In an article published one week later, Diab condemned the radical fatwas that define a woman’s hair, and almost every other part of her body, as ‚awrah, namely as nudity that must be covered in public, arguing that this has no basis in the Quran. He wrote: „The first mention of ‚awrah [in the Quran] is made after Adam and Eve eat from the Tree of Knowledge, violating Allah’s commandment. They covered their privates with a mulberry leaf – that was [the size of] the covering that was required back then. However, as time passed and fatwas were issued, [the meaning of ‚awrah] gradually expanded until it included the entire body, in the case of women, so that [today] they even wear gloves to cover their hands. Today the only thing used to cover people’s nakedness is cloth, and people think this cloth is proof of purity, modesty and innocence…

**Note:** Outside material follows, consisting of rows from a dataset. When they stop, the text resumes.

theorem decodeGroups_cons_ok {t out : List Byte} {n : Nat} (h : decodeGroup t n = .ok out)
    (gs : List (List Byte × Nat)) : decodeGroups ((t, n) :: gs) = (decodeGroups gs).map (out ++ ·) := by
  rw [decodeGroups, h]
  cases decodeGroups gs <;> rfl

theorem decodeGroups_cons_error {t : List Byte} {n : Nat} {e : ErrKind} (h : decodeGroup t n = .error e)
    (gs : List (List Byte × Nat)) : decodeGroups ((t, n) :: gs) = .error e := by
  simp only [decodeGroups, h]

/-- Groups that all decode give their bytes one after the other. -/
theorem decodeGroups_of_forall_ok {gs : List (List Byte × Nat)} {bs : List (List Byte)}
    (h : gs.map (fun g => decodeGroup g.1 g.2) = bs.map .ok) : decodeGroups gs = .ok bs.flatten := by
  induction gs generalizing bs with
  | nil =>
    obtain rfl : bs = [] := by simpa using h.symm
    rfl
  | cons g gs ih =>
    obtain ⟨b, bs, rfl⟩ : ∃ b cs, bs = b :: cs := List.exists_cons_of_ne_nil (by rintro rfl; simp at h)
    obtain ⟨hg, hgs⟩ := List.cons.inj h
    rw [decodeGroups_cons_ok hg, ih hgs]
    rfl

/-- The first group from the left that fails gives the error. -/
theorem decodeGroups_of_first_error {gs : List (List Byte × Nat)} {k : Nat} {e : ErrKind}
    (hk : (gs.map (fun g => decodeGroup g.1 g.2))[k]? = some (.error e))
    (hbefore : ∀ j < k, ∃ b, (gs.map (fun g => decodeGroup g.1 g.2))[j]? = some (.ok b)) :
    decodeGroups gs = .error e := by
  induction gs generalizing k with
  | nil => simp at hk
  | cons g gs ih =>
    cases k with
    | zero => exact decodeGroups_cons_error (Option.some.inj hk) gs
    | succ k =>
      obtain ⟨b, hb⟩ := hbefore 0 (Nat.succ_pos k)
      rw [decodeGroups_cons_ok (Option.some.inj hb), ih hk fun j hj => hbefore (j + 1) (Nat.succ_lt_succ hj)]
      rfl

/-- Each group gives its raw length. -/
theorem decodeGroups_length {gs : List (List Byte × Nat)} {out : List Byte} (hgs : ∀ g ∈ gs, g.2 ≤ 8)
    (h : decodeGroups gs = .ok out) : out.length = (gs.map Prod.snd).sum := by
  induction gs generalizing out with
  | nil => rw [← Except.ok.inj h]; rfl
  | cons g gs ih =>
    obtain ⟨hg, hgs⟩ := List.forall_mem_cons.1 hgs
    cases hfirst : decodeGroup g.1 g.2 with
    | error e => rw [decodeGroups_cons_error hfirst] at h; cases h
    | ok b =>
      rw [decodeGroups_cons_ok hfirst] at h
      cases hrest : decodeGroups gs with
      | error e => rw [hrest] at h; cases h
      | ok bs =>
        rw [hrest] at h
        rw [← Except.ok.inj h, List.length_append, decodeGroup_length hg hfirst, ih hgs hrest, List.map_cons,
          List.sum_cons]

end Sys2Proof.Machine
end

section
/-! The groups of a text (`42_base58.md` R169), and the round trip (R170). -/
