/-- Bringing a cell's clock to what R418 asks: a decrease at once and then the voltage; an increase waits for the voltage
(R419), and does not happen while a regulator fault of the cell stands (R420). -/
def applyClock (c : Nat) (s : State) : State :=
  let w := (cell s c).pwr
  if w.st ≤ 1 then
    let want := wantMhz s c
    if want ≤ w.coreMhz then
      writeVdd c (vddMv c want) (modCellPwr c (fun w => { w with coreMhz := want, pendMhz := none }) s)
    else if w.fault then modCellPwr c (fun w => { w with pendMhz := none }) s
    else if vddMv c want ≤ w.vddMv then modCellPwr c (fun w => { w with coreMhz := want, pendMhz := none }) s
    else writeVdd c (vddMv c want) (modCellPwr c (fun w => { w with pendMhz := some want }) s)
  else s

/-- Every powered cell's clock. -/
def applyClocks (s : State) : State := (List.range 24).foldl (fun s c => applyClock c s) s

/-! ### The emergency throttle (R424, R405) -/

/-- EMERG_THROTTLE changes for every partition at once (R408). -/
def announceThrottle (on : Bool) (s : State) : State :=
  let ps := (s.parts.filter (fun e => e.1 = 0 || e.2.exists_)).map (·.1)
  ps.foldl (fun s p =>
    let was := (part s p).throttleEvt
    let s := modPart p (fun v => { v with emerg := on, throttleEvt := true }) s
    let s := if was then s else raiseOf p 67 15 s
    postEvent 4 p p [if on then 1 else 0] s) s

/-- A cause of R424 is present: 0 PKG_POWER, 1 RAIL, 2 LOOM_T, 3 HUB_T, 4 STACK_T, 5 REG. -/
def setCause (k : Nat) (s : State) : State :=
  let s := modPwr (fun w => { w with causes := setBit w.causes k, clearing := tdel w.clearing k }) s
  let s := latchWake s
  if s.pwr.emerg then s else applyClocks (announceThrottle true (modPwr (fun w => { w with emerg := true }) s))

/-- The clear condition of a cause holds from now on, or has ceased to hold. -/
def clearCond (k : Nat) (ok : Bool) (s : State) : State :=
  if bitOf s.pwr.causes k then
    modPwr (fun w => { w with
      clearing := if !ok then tdel w.clearing k else if thas w.clearing k then w.clearing
        else tset w.clearing k (now s) }) s
  else s

/-- A cause whose clear condition has held for 10 ms goes; with the last, the throttle ends (R424). -/
def clearCause (k : Nat) (s : State) : State :=
  match tget? s.pwr.clearing k with
  | none => s
  | some t =>
    if bitOf s.pwr.causes k && decide (t + 10000 ≤ now s) then
      let s := modPwr (fun w => { w with causes := clearBit w.causes k, clearing := tdel w.clearing k }) s
      let s := if k = 5 then (List.range 24).foldl (fun s c => modCellPwr c (fun w => { w with fault := false }) s) s else s
      if s.pwr.causes = 0 then applyClocks (announceThrottle false (modPwr (fun w => { w with emerg := false }) s))
      else if k = 5 then applyClocks s else s
    else s

/-- The WARN or OVER bit sets; the vector of R482 is raised when the bit was clear. -/
def setWarn (over_ : Bool) (s : State) : State :=
  if over_ then
    let s' := modPwr (fun w => { w with overT := true }) s
    if s.pwr.overT then s' else raiseMsi 0 69 s'
  else
    let s' := modPwr (fun w => { w with warn := true }) s
    if s.pwr.warn then s' else raiseMsi 0 69 s'

/-- THERMTRIP_N: every island stops, FAULT_N asserts, THERMTRIP is latched (R427). It ends Frost (R463). -/
def tripThermal (s : State) : State :=
  if s.node.phase = .off then s
  else
    let s := assertFault (drivePin 2 false s)
    modDbg (fun d => { d with frozen := false, driving := false })
      (modPwr (fun w => { w with thermtrip := true }) (modNode (fun n => { n with phase := .tripped }) s))

/-- The node is powered and its regulators and sensors report: not off, not tripped, not frozen. -/
def sensing (s : State) : Bool := s.node.phase != .off && s.node.phase != .tripped && !s.dbg.frozen

/-- THERMTRIP (R427). -/
def execThermtrip (s : State) : Host.Outcome State Fault Refusal := .next (tripThermal s)

/-- DIE_TEMP_REPORT (R426): dies 0 to 23 are the Loom dies of the cells, 24 the hub die. -/
def execDieTempReport (die temp : Nat) (s : State) : Host.Outcome State Fault Refusal :=
  .next (if !sensing s || 24 < die then s else
    let s := if die < 24 then modCellPwr die (fun w => { w with loomT := temp }) s else modPwr (fun w => { w with hubTemp := temp }) s
    let s := if powerSet s 4 ≤ temp then setWarn false s else s
    let s := if 105 ≤ temp then setWarn true s else s
    let k := if die < 24 then 2 else 3
    let hottest := if die < 24 then (List.range 24).foldl (fun m c => max m (cell s c).pwr.loomT) 0 else temp
    let s := if 100 ≤ temp then setCause k s else clearCond k (decide (hottest < 97)) s
    if 115 ≤ temp then tripThermal s else s)

/-- STACK_TEMP_REPORT (R50, R426). -/
def execStackTempReport (c temp : Nat) (s : State) : Host.Outcome State Fault Refusal :=
  .next (if !sensing s || 24 ≤ c then s else
    let s := modCell c (fun v => { v with
      pwr := { v.pwr with temp := temp }, dblRefresh := if 84 ≤ temp then true else if temp < 82 then false else v.dblRefresh }) s
    let s := if powerSet s 5 ≤ temp then setWarn false s else s
    let hottest := (List.range 24).foldl (fun m c => max m (cell s c).pwr.temp) 0
    let s := if 93 ≤ temp then setCause 4 s else clearCond 4 (decide (hottest < 90)) s
    if 100 ≤ temp then tripThermal s else s)

/-- THROTTLE_CLEAR (R424). -/
def execThrottleClear (cause : Nat) (s : State) : Host.Outcome State Fault Refusal :=
  .next (if sensing s then clearCause cause s else s)

/-! ### Regulators (R420) -/

/-- A regulator cause of a cell: its clock stays at the lower of old and new until the cause clears. -/
def regFault (c : Nat) (s : State) : State :=
  setCause 5 (modCellPwr c (fun w => { w with fault := true, pendMhz := none }) s)

/-- The cause REG is clear as far as the rails now show: no alert, and every voltage written has been reached. -/
def regClear (s : State) : Bool :=
  (List.range 24).all (fun c => !(cell s c).pwr.alert && (cell s c).pwr.wroteAt.isNone)

/-- What a poll reports of one rail. -/
def pollRail (s : State) (r : RailRead) : State :=
  if 24 ≤ r.cell then s else
  let s := modCellPwr r.cell (fun w => { w with vddMv := r.mv, alert := r.alert }) s
  let s := if r.alert then regFault r.cell s else s
  if 95000 < r.ma then setCause 1 s else s

/-- AVS_POLL (R420, R424). -/
def execAvsPoll (packageW : Nat) (peak : Bool) (rails : List RailRead) (s : State) : Host.Outcome State Fault Refusal :=
  .next (if !sensing s then s else
    let s := modPwr (fun w => { w with pkgW := packageW }) s
    let s := if peak || s.pwr.budget < packageW then setCause 0 s
      else clearCond 0 (decide (packageW * 100 < 95 * s.pwr.budget)) s
    let s := rails.foldl pollRail s
    let s := if rails.any (fun r => 95000 < r.ma) then s else clearCond 1 (rails.all (fun r => r.ma < 85000)) s
    clearCond 5 (regClear s) s)

/-- The POWER_STATE of a cell or of the node whose transition has ended replies with the state reached and the µs it
took (R328, R410). -/
def powerReply (id state_ : Nat) (s : State) : State :=
  let t := now s - (tget {} s.cmds id).at_
  conclude id (okRet (toLe 1 state_ ++ zeros 3 ++ toLe 4 t)) s

/-- A cell has no clock change to wait for. -/
def clockSettled (s : State) (c : Nat) : Bool := (cell s c).pwr.pendMhz.isNone

/-- Ending the transitions between Active and Reduced whose clocks have settled. -/
def settlePower (s : State) : State :=
  let s := (List.range 24).foldl (fun s c =>
    let w := (cell s c).pwr
    match w.cmd with
    | some id => if w.st ≤ 1 && clockSettled s c && w.target.isNone then
        powerReply id w.st (modCellPwr c (fun w => { w with cmd := none }) s) else s
    | none => s) s
  match s.pwr.nodeCmd with
  | some id =>
    if (List.range 24).all (clockSettled s) then
      powerReply id (u8 (tget {} s.cmds id).block 2) (modPwr (fun w => { w with nodeCmd := none }) s)
    else s
  | none => s

/-- AVS_VOLTAGE_REACHED (R419): the waiting clock increase happens. -/
def execAvsVoltageReached (c mv : Nat) (s : State) : Host.Outcome State Fault Refusal :=
  .next (if !sensing s || 24 ≤ c then s else
    let w := (cell s c).pwr
    let s := modCellPwr c (fun w => { w with vddMv := mv, wroteAt := if w.wroteMv ≤ mv then none else w.wroteAt }) s
    let s := match w.pendMhz with
      | some f => if vddMv c f ≤ mv && !w.fault then modCellPwr c (fun w => { w with coreMhz := f, pendMhz := none }) s else s
      | none => s
    settlePower (clearCond 5 (regClear s) s))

„Thinking about it logically, if women’s hair is ‚awrah, why isn’t the man’s? After all, the principle is the same, and there is no discernable difference. The Quran is a miracle and is paralleled by another miracle of Allah: the mind [He gave us], with which we can cite the first miracle [the Quran]. But if we let others [use] the miracle of intelligence on our behalf, they will dictate their own conclusions and opinions.

„Many sheikhs [indeed] seem to believe that hair, both women’s and men’s, is ‚awrah. That explains the clothes worn by some of the sheikhs on the satellite channels, who cover their hair with a strange [garment] that looks more like a hijab [than anything else]. The Quran says nothing about hair. As for the verse [that instructs Muslim women] to ‚wrap their headcovers over their chests’ [Quran 24:31], the jurists’ interpretation of the phrase ‚their chests’ [juyoubihinna] is clear and uncontested. ‚Chests’ refers to the openings [of the garment], namely the neck opening…

„Later, fatwas appeared stating that a woman’s voice is ‚awrah. Now we have reached the point where hair is ‚awrah, voice is ‚awrah, driving a car is ‚awrah, and working [outside the home] is ‚awrah. It’s as though all of the woman is ‚awrah. We have begun talking of technicalities and trivialities, while ignoring many true ‚awrahs that constantly surround us: fornication is ‚awrah, hedonism is ‚awrah, excessively fancy dress is ‚awrah, lascivious looks, whether by a man or a woman, are ‚awrah. It is a harmful simplification to wrap a piece of cloth over the head and then [assume] that we may do as we please.”[10]


[1] Gamal Al-Banna (1920-2013) was a liberal Egyptian intellectual and author who penned many writings on Islam and politics. His views were diametrically opposed to those of his older brother, Muslim Brotherhood founder Hassan Al-Banna.

[2] Egyptian intellectual and author Mustafa ‚Abd al-Raziq (1885-1947), who served as the head of Al-Azhar, is considered a reformer of Islamic philosophy.

[3] Renowned religious scholar Muhammad ‚Abduh (1849-1905), who served as Egypt’s Grand Mufti, was a pioneer of religious reform in his generation.

[4] Nasr Hamid Abu Zayd (1943-2010) was an Egyptian academic and researcher of Islam.

[5] Farag Foda (1945-1992) was a prominent Egyptian academic, writer, journalist and human rights activist, founder of the Egyptian Society for Enlightenment. He was assassinated by members of the fundamentalist Islamist group Al-Gama’a Al-Islamya after being accused of blasphemy by Al-Azhar.

[6] Muhammad Sa’id Al-‚Ashmawi (1932-2013) was an Egyptian intellectual and judge.

[7] Al-Masri Al-Yawm (Egypt), July 19, 2019.

[8] This apparently refers to the rise of Islamic Salafism in Egypt and the Salafist takeover of Egyptian institutions, including Al-Azhar, during Sadat’s period, starting in 1970.

[9] Al-Masri Al-Yawm (Egypt), July 21, 2019.